Выбрать главу

КРИСТОФ РАНСМАЙР

Кокс, или Бег времени

Посвящается Ань

1 Ханчжоу, Прибытие

 Под обвисшими парусами Кокс достиг китайских берегов утром того октябрьского дня, когда Цяньлун, самый могущественный человек на свете, император Китая, повелел отрезать носы двадцати семи налоговым чиновникам и продавцам ценных бумаг.

Полосы тумана тянулись в этот мягкий осенний день над гладкой водою реки Цяньтан, чье песчаное, размытое на протоки русло двести с лишним тысяч подневольных рабочих, вооруженных лопатами и корзинами, изрядно углубили, ибо император пожелал исправить ошибку природы, дабы река стала судоходной и соединила море и бухту с городом Ханчжоу.

Клубы тумана снова и снова скрывали корабль чужеземца от взоров людской толпы, собравшейся возле гавани на площади казней. Согласно полицейскому отчету, две тысячи сто зрителей, свидетелей непогрешимости и справедливости императора Цяньлуна, многие в праздничных одеждах, за разговором или в благоговейном молчании ожидали выхода палача и видели, как трехмачтовый корабль то выплывал из речных туманов, то снова в них исчезал и с каждым новым появлением приобретал все более грозный вид. Ах, какой корабль!

Ни потоп, ни извержение вулкана, ни землетрясение, ни да же солнечное затмение не могут оправдать даже одной-единственной мысли, без разрешения обращенной от блеска и всевластия императора к фактам обычного мира.

Углубив Цяньтан, император продемонстрировал, что его воля способна передвинуть целый город к морю, а море — к садам и паркам Ханчжоу. С тех пор приливные потоки, словно жертвенный дар океана, несли идущие в порт корабли прямо к набережным и складам города, а река, отражающая императорскую власть и со сменой отливов и приливов меняющая направление своего водотока, могла нести целые флоты.

Но что значил Всемогущий, чьи законы определяли всякое движение жизни, бег реки, береговые линии, даже мигание глаз и сокровеннейшие мысли, когда большой, доселе не виданный парусный корабль скользил по черным, смердящим известковым молоком кожевников водам Цяньтана?
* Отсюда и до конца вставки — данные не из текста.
-- ==== Sys2Proof/Tests/Slice0.lean ====
section
/-! SUPPORT. Tests on fixed values, each by kernel evaluation: ill-formed commands refused, slot words spelled from the formats,
single commands on a small device, and for each statement with hypotheses a state and operands that meet them. -/

namespace Sys2Proof.Tests

set_option Elab.async false

open Sys2Proof.Machine

/-! ### Well-formedness: one ill-formed term for each check -/

theorem test_wf_chiop_length : wf (.getIdentity { plen := 4 } []) = false := by decide
theorem test_wf_chiop_time : wf (.epochGet { sinceTick := 31459 } []) = false ∧ wf (.epochGet { sinceTick := 31458 } []) = true := by decide
theorem test_wf_unit : wf (.wakePost 17 0) = false ∧ wf (.wakePost 0 0) = false ∧ wf (.unitFault 1 128 .watchdog) = false
    ∧ wf (.drained 1 128) = false ∧ wf (.jobCompletion 1 128) = false ∧ wf (.selftestComplete 0 0 {}) = false ∧ wf (.wakePost 1 127) = true := by decide
theorem test_wf_link : wf (.flitCrcError ⟨9, 0, false, 0, false⟩ ⟨false, [], 0⟩) = false ∧ wf (.flitCrcError ⟨7, 24, false, 0, false⟩ ⟨false, [], 0⟩) = false
    ∧ wf (.flitCrcError ⟨8, 31, false, 4, false⟩ ⟨false, [], 0⟩) = false ∧ wf (.flitCrcError ⟨8, 31, false, 3, false⟩ ⟨false, [], 0⟩) = true := by decide
theorem test_wf_place : wf (.segmentRefill (.ready 0 0)) = false ∧ wf (.segmentRefill (.ready 10 0)) = false ∧ wf (.segmentRefill (.ready 9 7)) = true := by decide
theorem test_wf_request : wf (.jobEnq (.control 0) (List.replicate 31 0) none) = false ∧ wf (.query (.control 0) (List.replicate 32 0)) = true := by decide
theorem test_wf_dispatch : wf (.dispatch 0 0) = false ∧ wf (.dispatch 10 0) = false ∧ wf (.dispatch 1 8) = false ∧ wf (.dispatch 9 7) = true := by decide
theorem test_wf_completion : wf (.jobCompletion 0 0) = false ∧ wf (.jobCompletion 10 0) = false := by decide
theorem test_wf_shadow : wf (.shadowWrite 0 0 0 60 (List.replicate 5 0)) = false ∧ wf (.shadowWrite 0 0 0 60 (List.replicate 4 0)) = true := by decide
theorem test_wf_message : wf (.msgPacket 0 1 (List.replicate 31 0) false .none) = false := by decide
theorem test_wf_roadworks : wf (.roadworksStart 0 0 [(256, [])] [] []) = false ∧ wf (.roadworksStart 0 0 [(0, [(256, 0)])] [] []) = false
    ∧ wf (.roadworksStart 0 0 [] [⟨9, 0, false, 0, false⟩] []) = false ∧ wf (.roadworksStart 0 0 [] [] [⟨9, 0, false, 0, false⟩]) = false := by decide
theorem test_wf_container : wf (.containerDue 1024 0 0) = false ∧ wf (.containerDue 1023 0 14) = false ∧ wf (.containerDue 1023 0 13) = true := by decide
theorem test_wf_window : wf (.bar2Access false 0x3FFFFFF 2 [] .none) = false ∧ wf (.bar2Access true 0x3FFFFFF 0 [1, 2] .none) = false
    ∧ wf (.bar2Access true 0x3FFFFFF 0 [1] .none) = true := by decide
theorem test_wf_regulator : wf (.pmbusComplete 0x3F .readVout true 0) = false ∧ wf (.pmbusComplete 0x49 .readVout true 0) = false
    ∧ wf (.pmbusAlert 0x3F 0) = false ∧ wf (.pmbusAlert 0x48 0) = true := by decide
theorem test_wf_slot_event : wf (.slotSymbolEvent 1024 false 0 ⟨0, false⟩) = false := by decide
theorem test_wf_pps : wf (.ppsEdge airWrap) = false ∧ wf (.ppsEdge (airWrap - 1)) = true := by decide
theorem test_wf_domain : wf (.unitStopped 0x0FFF) = false ∧ wf (.powerGood 0x0FFF) = false ∧ wf (.wakeAttemptTimeout 0x0FFF) = false
    ∧ wf (.wakeRetry 0x0FFF) = false ∧ wf (.unitStopped 0x0100) = true := by decide
theorem test_wf_start_report : wf (.startStepComplete { bad := [(17, 0)] }) = false ∧ wf (.startStepComplete { unwoken := [0x0FFF] }) = false
    ∧ wf (.startStepComplete {}) = true := by decide

/-! ### The opcode table gives no row bits -/

theorem test_no_word_spells_a_command : decodeTableWord 32 0 = none ∧ State.reset.withFetchWord 32 0 = State.reset := ⟨rfl, rfl⟩

/-! ### Slot words, spelled bit by bit from Tables 3.4 to 3.7 and 4.1 -/

/-- ADD S1, S2, S3: OP 000001, SD 0001, SA 0010, SB 0011, ten zeros, FN 0000. -/
theorem test_word_add : decodeSb 0b00000100010010001100000000000000 = some (.alu .add 1 2 3) := by decide
/-- SLTU S15, S0, S1: FN 1111. -/
theorem test_word_sltu : decodeSb 0b00000111110000000100000000001111 = some (.alu .sltu 15 0 1) := by decide
/-- Bit 4 of an SR word is not part of FN and must be 0. -/
theorem test_word_sr_reserved : decodeSb 0b00000100010010001100000000010000 = none := by decide
/-- ADDI S1, S2, -1: OP 000010, SD 0001, SA 0010, 18 ones. -/
theorem test_word_addi : decodeSb 0b00001000010010111111111111111111 = some (.imm .addi 1 2 0x3FFFF) := by decide
/-- AMOD A5, M6, CIRC: OP 001000, 101, 110, 1, 19 zeros. -/
theorem test_word_amod : decodeSb 0b00100010111010000000000000000000 = some (.amod 5 6 true) := by decide
/-- MOVTA S3 to L2: target 0x16. -/
theorem test_word_movta : decodeSb 0b00100100110101100000000000000000 = some (.movta 3 0x16) := by decide
/-- BR S7, LEZ, -2: OP 010000, SA 0111, COND 0101. -/
theorem test_word_br : decodeSb 0b01000001110101111111111111111110 = some (.br 7 5 0x3FFFE) := by decide
/-- REP from S4: OP 011000, SRC 1, SA 0100; and 4,096 times, immediate. -/
theorem test_word_rep : decodeSb 0b01100010100000000000000000000000 = some (.rep true 4 0)
    ∧ decodeSb 0b01100000000000000000111111111111 = some (.rep false 0 0xFFF) := by decide
/-- CSRW S2 to 0x070: OP 100001, S 0010, number 000001110000, ten zeros. -/
theorem test_word_csrw : decodeSb 0b10000100100000011100000000000000 = some (.csr .write 2 0x070) := by decide
/-- OP 0x06 is not listed. -/
theorem test_word_sb_unlisted : decodeSb 0b00011000000000000000000000000000 = none := by decide
/-- STV V9 at A2, M3, MODE 1, IMM14 -1: OP 00100, R 01001, 010, 011, 01, 14 ones. -/
theorem test_word_stv : decodeLs 0b00100010010100110111111111111111 = some (.acc .stv 9 2 3 1 0x3FFF) := by decide
/-- OP 0x08 is not listed. -/
theorem test_word_ls_unlisted : decodeLs 0b01000000000000000000000000000000 = none := by decide
/-- VSAR V1, V2 by 5 in VA: OP 000001, D 00001, A 00010, B 0, FN 000111, MOD 00101. -/
theorem test_word_vsar : decodeV .va 0b00000100001000100000000011100101 = some (.valu .sar 1 2 0 5) := by decide
/-- VMAC ACC7, V1, V2 broadcasting lane 3 with MOD 4: OP 000011. -/
theorem test_word_vmac : decodeV .vb 0b00001100111000010001000001100100 = some (.mul .mac 7 1 2 3 4) := by decide
/-- VEXT S4, lane 31 of V2: OP 001001, D 00100, A 00010, FN 1 11111. -/
theorem test_word_vext : decodeV .va 0b00100100100000100000011111100000 = some (.ext 4 2 31) := by decide
/-- MXMUL MX1, MX2, MX3 with op(A) conjugate transposed and size word in S4 is read in VB and in VA is UNDEF. -/
theorem test_word_mxmul : decodeV .vb 0b11010100001000100001100000100100 = some (.mx .mul 1 2 3 1 4)
    ∧ decodeV .va 0b11010100001000100001100000100100 = none := by decide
Вдобавок император был незрим. Не то что корабль, который исчезал из виду лишь на несколько ударов сердца, а затем клубы тумана вновь выпускали его в очевидную реальность.

Цяньлун, не зримый либо сияющий червонным золотом и шелком, был вездесущ — божество. Но хотя в эти дни он намеревался в сопровождении свиты из пяти с лишним тысяч придворных завершить в Ханчжоу свою инспекционную поездку по семи провинциям и с флотом из тридцати пяти кораблей отправиться в Бэйцзин{1} по Великому каналу, прорытому специально для него водному пути, еще ни один горожанин и ни один из высших ханчжоуских сановников не лицезрел его во дни его пребывания в городе. В конце концов император не должен ни утомлять свои глаза видом хлопот будничной жизни, ни обременять свой голос беседами или речами. Все, что должно увидеть или сказать, видели и говорили за него подданные. А он— он видел все, даже с закрытыми глазами, слышал все, даже когда почивал.

Этим утром Цяньлун, Сын Неба и Повелитель Времени, парил в горячечных грезах высоко над башнями и крыша ми Ханчжоу, под охраной сотен латников, высоко над клубящимся туманом средь верениц темно зеленых холмов, где осенний воздух напоен нежными ароматами и где собирают самый драгоценный чай империи,— словно младенец, он лежал в постели, что была подвешена к красным лакированным балкам его роскошного шатра и покачивалась на четырех шелковых шнурах, проплетенных пурпурными нитями и благоухающих лавандой и фиалковым маслом. Нашитые на прозрачные занавеси подвесного ложа соловьиные перышки порой слегка колыхались на сквозняке.